The procedure used to prepare the corundum coating was the same as described in Example 1. The difference was in the length L of the interelectrode insert being equal to 18.18 mm, i.e. the D/L ratio being 0.55, that is below the 0.6...1.7 range. It was found out that the plasma flow parameters were unstable, double arc formation occurs.
The present invention is not limited to the air plasma spray gun shown in FIGS.1 and 2. Among other things, in the present design of the air plasma spray gun the supplementary gas channels may be autonomous, i.e. the gas in them may not be fed from the cathode section of the arc channel as shown in FIG.1, but from the outside source. In this case the composition of this gas may differ from that of the plasma-forming gas.

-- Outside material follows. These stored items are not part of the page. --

-- ==== Sys2Proof/Certificates/Slice0/Obligations.lean ====
section
/-! DEFINITION. The statements for the provers. Each docstring names the rules a statement formalises, or the log entry
where it rests on a choice of this model. A conclusion `exec i s = .next { s with … }` states the whole frame: every
field that the update does not name is unchanged. `draws` is the model's own field (entry 1): no statement rests on its
value. -/

open Sys2Proof Sys2Proof.Machine

/-! ### Encoding (30_encoding.md) -/

/-- Decoding an encoded well-formed command gives it back, whatever follows it (R80 to R85, R63, R64). -/
def Obligations.DecodeOfEncode : Prop :=
  ∀ (i : Instr) (rest : List Word), i.wellFormed = true → decode (encode i ++ rest) = .command i rest

/-- A decoded command is well formed and its encoding is exactly the words it was read from: no two word sequences are
one command, and no bit of a command word or an operand is dropped (R80 to R86). -/
def Obligations.EncodeOfDecode : Prop :=
  ∀ (ws rest : List Word) (i : Instr), decode ws = .command i rest →
    encode i ++ rest = ws ∧ i.wellFormed = true

/-- A command word is accepted exactly when its opcode is listed, its reserved bits are 0 and its enumerated field is
not reserved (R82, R84, R86, R368). -/
def Obligations.LegalCommandWords : Prop :=
  ∀ w : Word, (∃ h, decodeHead w = .ok h) ↔ legalWord w = true

/-- Words written out in R90 and the encoding vectors decode to the commands they stand for. -/
def Obligations.WrittenWordsDecode : Prop :=
  decode [0x00000000] = .command .nop [] ∧
  decode [0x10000E04, 0x447A0000, 0x473B8000, 0x41200000, 0x3F800000, 0x3F88F5C3] =
    .command (.casCfg 4 .cytomic true true 0x447A0000 0x473B8000 0x41200000 0x3F800000 0x3F88F5C3) [] ∧
  decode [0x20000004, 0x00000005, 0x42480000] = .command (.winGen .dolph 5 0x42480000) [] ∧
  decode [0x43006003] = .command (.cqtRd 3 6) [] ∧
  decode [0x41000002, 0x3F000000, 0xBF000000, 0x3F800000, 0x00000000] =
    .command (.cqtCons [(0x3F000000, 0xBF000000), (0x3F800000, 0x00000000)]) [] ∧
  decode [0x50000000, 0x00000000, 0x408F4000] = .command (.isoGain 0x408F400000000000) []

/-! ### The step (00_scope.md R18, R19; 20_memory.md R65; 70_reset_and_hazards.md) -/

/-- When the words at the front of the command stream are a command, a step takes them and performs it (R18). -/
def Obligations.StepRunsDecodedCommand : Prop :=
  ∀ (s : State) (i : Instr) (rest : List Word), s.rst = false → s.halt = false →
    decode (s.taken ++ s.cmdIn) = .command i rest → step s = exec i { s with taken := [], cmdIn := rest }

/-- An illegal command word is taken alone and raises ILLEGAL_COMMAND: none of the words after it is taken, and nothing
but FAULT and HALT is written (R86, R364, R365, R368). -/
def Obligations.IllegalWordHalts : Prop :=
  ∀ (s : State) (w : Word) (ws : List Word), s.rst = false → s.halt = false → s.taken = [] → s.cmdIn = w :: ws →
    legalWord w = false →
    step s = .next { s with cmdIn := ws, halt := true, fault := { code := 0x01, cseq := s.cseq, info := w } }

/-- Without a whole command the sequencer waits; with no word to take, or with HALT = 1, the model's step is stuck (R65,
R422, R23, R367). That the two stuck outcomes are the form of waiting is the model's choice, entry 12; that one step takes
all the words there are is the model's choice too, entry 11. -/
def Obligations.WaitsAndHalts : Prop :=
  ∀ s : State, s.rst = false →
    (s.halt = true → step s = .fault .halted) ∧
    (s.halt = false → decode (s.taken ++ s.cmdIn) = .unfinished →
      (s.cmdIn = [] → step s = .fault .starved) ∧
      (s.cmdIn ≠ [] → step s = .next { s with taken := s.taken ++ s.cmdIn, cmdIn := [] }))

/-- A command whose words arrive in two parts has the effect it has when they arrive together (R65, R411). That a first
step takes the words there are, all at once, is the model's choice, entry 11. -/
def Obligations.SplitDelivery : Prop :=
  ∀ (s : State) (a b rest : List Word) (i : Instr), s.rst = false → s.halt = false → s.taken = [] → a ≠ [] →
    decode a = .unfinished → decode (a ++ b) = .command i rest →
    ∃ u, step { s with cmdIn := a } = .next u ∧ u.taken = a ∧
      step (u.hostAct (.send b)) = step { s with cmdIn := a ++ b }

/-- While `rst` is asserted a step gives the values of R43, from every state, a halted one too; the command in progress
is discarded (R400). That `rst` is a level held in the state, that words not yet taken and words already emitted stay where
they are, and that the record CFG stays, is the model's choice, entries 10 and 5. -/
def Obligations.ResetEffect : Prop :=
  ∀ s : State, s.rst = true → ∃ t, step s = .next t ∧
    t.cseq = 0 ∧ t.halt = false ∧ t.fault = { code := 0, cseq := 0, info := 0 } ∧
    t.casValid = false ∧ t.winValid = false ∧ t.dftValid = false ∧ t.cqtValid = false ∧ t.cqtOutValid = false ∧
    t.taken = [] ∧ t.cmdIn = s.cmdIn ∧ t.resOut = s.resOut ∧ t.rst = true ∧ t.cfg = s.cfg
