-- ==== Sys2Proof/Proofs/Scope.lean ====
section
/-! PROOF. The statements of 00_scope.md: the step performs the decoded command (R18), and `bits32` after `fromBits32`
gives the pattern back (R13). -/

namespace Sys2Proof.Machine

/-! ### The magnitude field of a value (R110) -/

/-- The exponent of a significand `m` scaled by `2^x`, as `Fmt.packMag` finds it: a significand below `2^prec` has
exponent `x` when it is normalised (its top bit is set) or subnormal (`x = 0`). -/
theorem log2_scaled_significand {p m x : Nat} (hp : 0 < p) (hm : m < 2 ^ p) (hx : x = 0 ∨ 2 ^ (p - 1) ≤ m) :
    Nat.log2 (m * 2 ^ x) + 1 - p = x := by
  obtain rfl | hnorm := hx
  · obtain rfl | h0 := Nat.eq_zero_or_pos m
    · simp; omega
    · have := (Nat.log2_lt h0.ne').2 hm
      simp; omega
  · have hpos : 0 < m := (Nat.two_pow_pos (p - 1)).trans_le hnorm
    have h0 : m * 2 ^ x ≠ 0 := by positivity
    have hlog : Nat.log2 (m * 2 ^ x) = p - 1 + x := by
      rw [Nat.log2_eq_iff h0, show p - 1 + x + 1 = p + x by omega, pow_add, pow_add]
      exact ⟨Nat.mul_le_mul_right _ hnorm, Nat.mul_lt_mul_of_pos_right hm (Nat.two_pow_pos x)⟩
    omega

/-- The magnitude field of a finite value, from its significand and its exponent. -/
theorem Fmt.packMag_fin {f : Fmt} {m x : Nat} (neg : Bool) (hp : 0 < f.prec) (hm : m < 2 ^ f.prec)
    (hx : x = 0 ∨ 2 ^ (f.prec - 1) ≤ m) :
    f.packMag (.fin neg (m * 2 ^ (x + f.ulp0))) = x * 2 ^ (f.prec - 1) + m := by
  have hj : m * 2 ^ (x + f.ulp0) / 2 ^ f.ulp0 = m * 2 ^ x := by
    rw [pow_add, ← mul_assoc, Nat.mul_div_cancel _ (Nat.two_pow_pos _)]
  simp only [Fmt.packMag, hj, log2_scaled_significand hp hm hx, Nat.mul_div_cancel _ (Nat.two_pow_pos x)]

/-- The three ways a magnitude field that is no NaN is read: an infinity, a subnormal number or zero, a normalised
number. -/
theorem Fmt.unpack_cases {f : Fmt} {neg : Bool} {mag : Nat} (h : f.unpack neg mag ≠ .nan) :
    (mag = f.expMax * 2 ^ (f.prec - 1) ∧ f.unpack neg mag = .inf neg) ∨
    (mag < 2 ^ (f.prec - 1) ∧ f.unpack neg mag = .fin neg (mag * 2 ^ (0 + f.ulp0))) ∨
    ∃ x frac, frac < 2 ^ (f.prec - 1) ∧ mag = (x + 1) * 2 ^ (f.prec - 1) + frac ∧
      f.unpack neg mag = .fin neg ((frac + 2 ^ (f.prec - 1)) * 2 ^ (x + f.ulp0)) := by
  have hmag := Nat.div_add_mod' mag (2 ^ (f.prec - 1))
  have hfrac := Nat.mod_lt mag (Nat.two_pow_pos (f.prec - 1))
  unfold Fmt.unpack at h ⊢
  dsimp only at h ⊢
  generalize mag / 2 ^ (f.prec - 1) = e at *
  generalize mag % 2 ^ (f.prec - 1) = frac at *
  by_cases hmax : e = f.expMax
  · by_cases hz : frac = 0
    · exact .inl ⟨by rw [← hmag, hmax, hz, add_zero], by simp [hmax, hz]⟩
    · simp [hmax, hz] at h
  · obtain _ | x := e
    · have hsub : mag = frac := by omega
      exact .inr (.inl ⟨hsub ▸ hfrac, by simp [hmax, hsub]⟩)
    · exact .inr (.inr ⟨x, frac, hfrac, hmag.symm, by simp [hmax]⟩)

/-- A magnitude field that is no NaN is the magnitude field of its value. -/
theorem Fmt.packMag_unpack {f : Fmt} {neg : Bool} {mag : Nat} (hp : 0 < f.prec) (h : f.unpack neg mag ≠ .nan) :
    f.packMag (f.unpack neg mag) = mag := by
  have hpow : 2 ^ f.prec = 2 * 2 ^ (f.prec - 1) := by rw [← Nat.pow_succ', Nat.succ_eq_add_one, Nat.sub_add_cancel hp]
  obtain ⟨hmag, hv⟩ | ⟨hlt, hv⟩ | ⟨x, frac, hlt, hmag, hv⟩ := Fmt.unpack_cases h
  · rw [hv, hmag]; rfl
  · rw [hv, Fmt.packMag_fin neg hp (by omega) (.inl rfl), Nat.zero_mul, Nat.zero_add]
  · rw [hv, Fmt.packMag_fin neg hp (by omega) (.inr (Nat.le_add_left _ _)), hmag]; ring

/-- A value that is no NaN has the sign it was read with. -/
theorem Fmt.sign_unpack {f : Fmt} {neg : Bool} {mag : Nat} (h : f.unpack neg mag ≠ .nan) :
    (f.unpack neg mag).sign = neg := by
  obtain ⟨-, hv⟩ | ⟨-, hv⟩ | ⟨x, frac, -, -, hv⟩ := Fmt.unpack_cases h <;> rw [hv] <;> rfl

/-! ### Whole patterns (R13) -/

/-- A word is its sign bit and the bits below it. -/
theorem ofNat_msb_add_mod {n : Nat} (w : BitVec (n + 1)) :
    BitVec.ofNat (n + 1) ((if w.msb then 2 ^ n else 0) + w.toNat % 2 ^ n) = w := by
  have hlt := w.isLt
  apply BitVec.eq_of_toNat_eq
  rw [BitVec.toNat_ofNat, BitVec.msb_eq_decide, Nat.add_sub_cancel]
  by_cases hs : 2 ^ n ≤ w.toNat
  · rw [Nat.mod_eq_sub_mod hs, Nat.mod_eq_of_lt (a := w.toNat - 2 ^ n) (by omega)]
    simp [hs, Nat.mod_eq_of_lt hlt]
  · rw [Nat.mod_eq_of_lt (a := w.toNat) (by omega)]
    simp [hs, Nat.mod_eq_of_lt hlt]

/-- A binary32 pattern that is no NaN is the pattern of its value (R13). -/
theorem F32.pack_ofBits {w : Word} (h : F32.ofBits w ≠ .nan) : F32.pack (F32.ofBits w) = w := by
  unfold F32.pack F32.ofBits at *
  rw [Fmt.sign_unpack h, Fmt.packMag_unpack (by decide) h]
  exact ofNat_msb_add_mod w

/-- A binary64 pattern that is no NaN is the pattern of its value (R13). -/
theorem F64.pack_ofBits {w : DWord} (h : F64.ofBits w ≠ .nan) : F64.pack (F64.ofBits w) = w := by
  unfold F64.pack F64.ofBits at *
  rw [Fmt.sign_unpack h, Fmt.packMag_unpack (by decide) h]
  exact ofNat_msb_add_mod w

theorem Fp.isNan_eq_false_of_ne {v : Fp} (h : v ≠ .nan) : v.isNan = false := by
  cases v with
  | nan => exact absurd rfl h
  | inf s => rfl
  | fin s k => rfl

/-! ### The obligations -/

/-- Settles O58: `F32.pack` and `F64.pack` give back the sign and the magnitude field that `Fmt.unpack` read, and a
drawn NaN pattern is a NaN. -/
theorem patternsRoundTrip : Obligations.PatternsRoundTrip := by
  refine ⟨fun w raw h => ?_, fun w raw h => ?_, fun raw => ⟨?_, ?_⟩⟩
  · rw [F32.toWord_of_not_nan raw (Fp.isNan_eq_false_of_ne h), F32.pack_ofBits h]
  · rw [F64.toDWord_of_not_nan raw (Fp.isNan_eq_false_of_ne h), F64.pack_ofBits h]
  · rw [F32.toWord_nan, ofBits_nanWord]
  · rw [F64.toDWord_nan, ofBits_nanDWord]

/-- Settles O5: `State.fetch` is `decode` of the words taken and the words in the stream, and `State.advance` leaves the
rest of them. -/
theorem stepRunsDecodedCommand : Obligations.StepRunsDecodedCommand :=
  fun _ _ _ hrst hhalt hdecode => step_of_command hrst hhalt hdecode

end Sys2Proof.Machine
end

/-! PROOF. The statements of 10_state.md: what a command can do (R22, R26, R364), the status word (R25), the state after
reset (R43), and that no contents guarded by a VALID flag of 0 show (the opening of the chapter; R376, R402). -/

namespace Sys2Proof.Machine

/-! ### What a command writes -/

/-- A command that writes no unit: it emits words computed from its operands and the state. -/
def isQuery : Instr → Bool
  | .status | .winRd _ | .winRpt .. | .cqtRd .. | .isoGain _ | .binGet .. | .binLkp .. => true
  | _ => false

/-- `s.Writes i u`: command `i` at `s`, with its checks passed, writes `u` before it retires. A command writes its own
unit, or emits as many words as table T3 says, or both; SRST, which does not retire by `State.retire`, has no case. -/
inductive State.Writes (s : State) : Instr → State → Prop where
  | nothing : s.Writes .nop s
  | result (i : Instr) (ws : List Word) (hquery : isQuery i = true) (hlen : ws.length = resultWords i) :
      s.Writes i (s.emit ws)
  | cascade (stages : BitVec 8) (topo : Topology) (bw stg : Bool) (center fs q gain scale : Word) (u : CasUnit) :
      s.Writes (.casCfg stages topo bw stg center fs q gain scale) (s.configureCas u)
  | sample (x : Word) (u : CasUnit) (y : Word) : s.Writes (.casProc x) (State.emit { s with cas := u } [y])
  | window (kind : WinKind) (n att : Word) (u : WinUnit) : s.Writes (.winGen kind n att) (s.configureWin u)
  | bin (kind : WinKind) (center fs q att : Word) (u : DftUnit) :
      s.Writes (.dftCfg kind center fs q att) (s.configureDft u)
  | binSample (x : Word) (u : DftUnit) (y : Word) : s.Writes (.dftProc x) (State.emit { s with dft := u } [y])
  | bank (resolution sampleRate updateRate : Word) (u : CqtUnit) :
      s.Writes (.cqtCfg resolution sampleRate updateRate) (s.configureCqt u)
  | frames (fs : List (Word × Word)) (bins : List CqtBin) :
      s.Writes (.cqtCons fs) { s with cqt := { s.cqt with bins := bins } }
  | records (out : List Word) : s.Writes .cqtProd (s.setRecords out)

/-- Command `i` at `s` with this outcome retires with what it writes, or faults (R22, R364). -/
def State.RetiresOrFaults (s : State) (i : Instr) (o : Host.Outcome State Fault Refusal) : Prop :=
  (∃ u, s.Writes i u ∧ o = .next u.retire) ∨ ∃ k, o = .next (s.raise k i.commandWord)

/-- A command whose passed checks write as `Writes` says retires with such a state, or faults. -/
theorem State.settle_writes {i : Instr} {s : State} {r : Except FaultKind State} (h : ∀ u, r = .ok u → s.Writes i u) :
    s.RetiresOrFaults i (s.settle i.commandWord r) := by
  cases r with
  | ok u => exact .inl ⟨u, h u rfl, rfl⟩
  | error k => exact .inr ⟨k, rfl⟩

/-- The same for a command that first computes a value and then writes it. -/
theorem State.settle_map_writes {α : Type} {i : Instr} {s : State} {f : α → State} (h : ∀ a, s.Writes i (f a))
    (r : Except FaultKind α) : s.RetiresOrFaults i (s.settle i.commandWord (r.map f)) := by
  cases r with
  | ok a => exact .inl ⟨f a, h a, rfl⟩
  | error k => exact .inr ⟨k, rfl⟩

Furthermore, the axes of the supplementary gas channels may not be parallel to the axis of the arc channel but at an angle to the axis thereof, and the supplementary channels themselves may be of the shape differing from cylindrical one.

Industrial Applicability

The invention may be employed for coat spraying, particle spheroidization, facing and etc., mainly when refractory powders with low heat conductivity and low density are used (among them aluminium oxide, circonium oxide, chromium oxid and the like).

Claims

An air plasma spray gun comprising a first electrode (1), an inlet nozzle (2), an interelectrode insert (3) a second electrode (4) and supplementary gas channels (6) located around an arc channel (5) defined by the internal surfaces of the inlet nozzle (2) of the interelectrode insert (3) and of the second electrode (4), the supplementary gas channels (6) being in communication with this arc channel (5), characterized in that the supplementary gas channels (6) are provided in the inlet nozzle (2), with the internal diameter of the interelectrode insert (3) being not less than the diameter of the circle (8) circumscribed around the outlet holes of the supplementary gas channels (6), and the ratio of the diameter of this circle (8) to the length of the interelectrode insert (3) being within the range of from 0.6 to 1.7.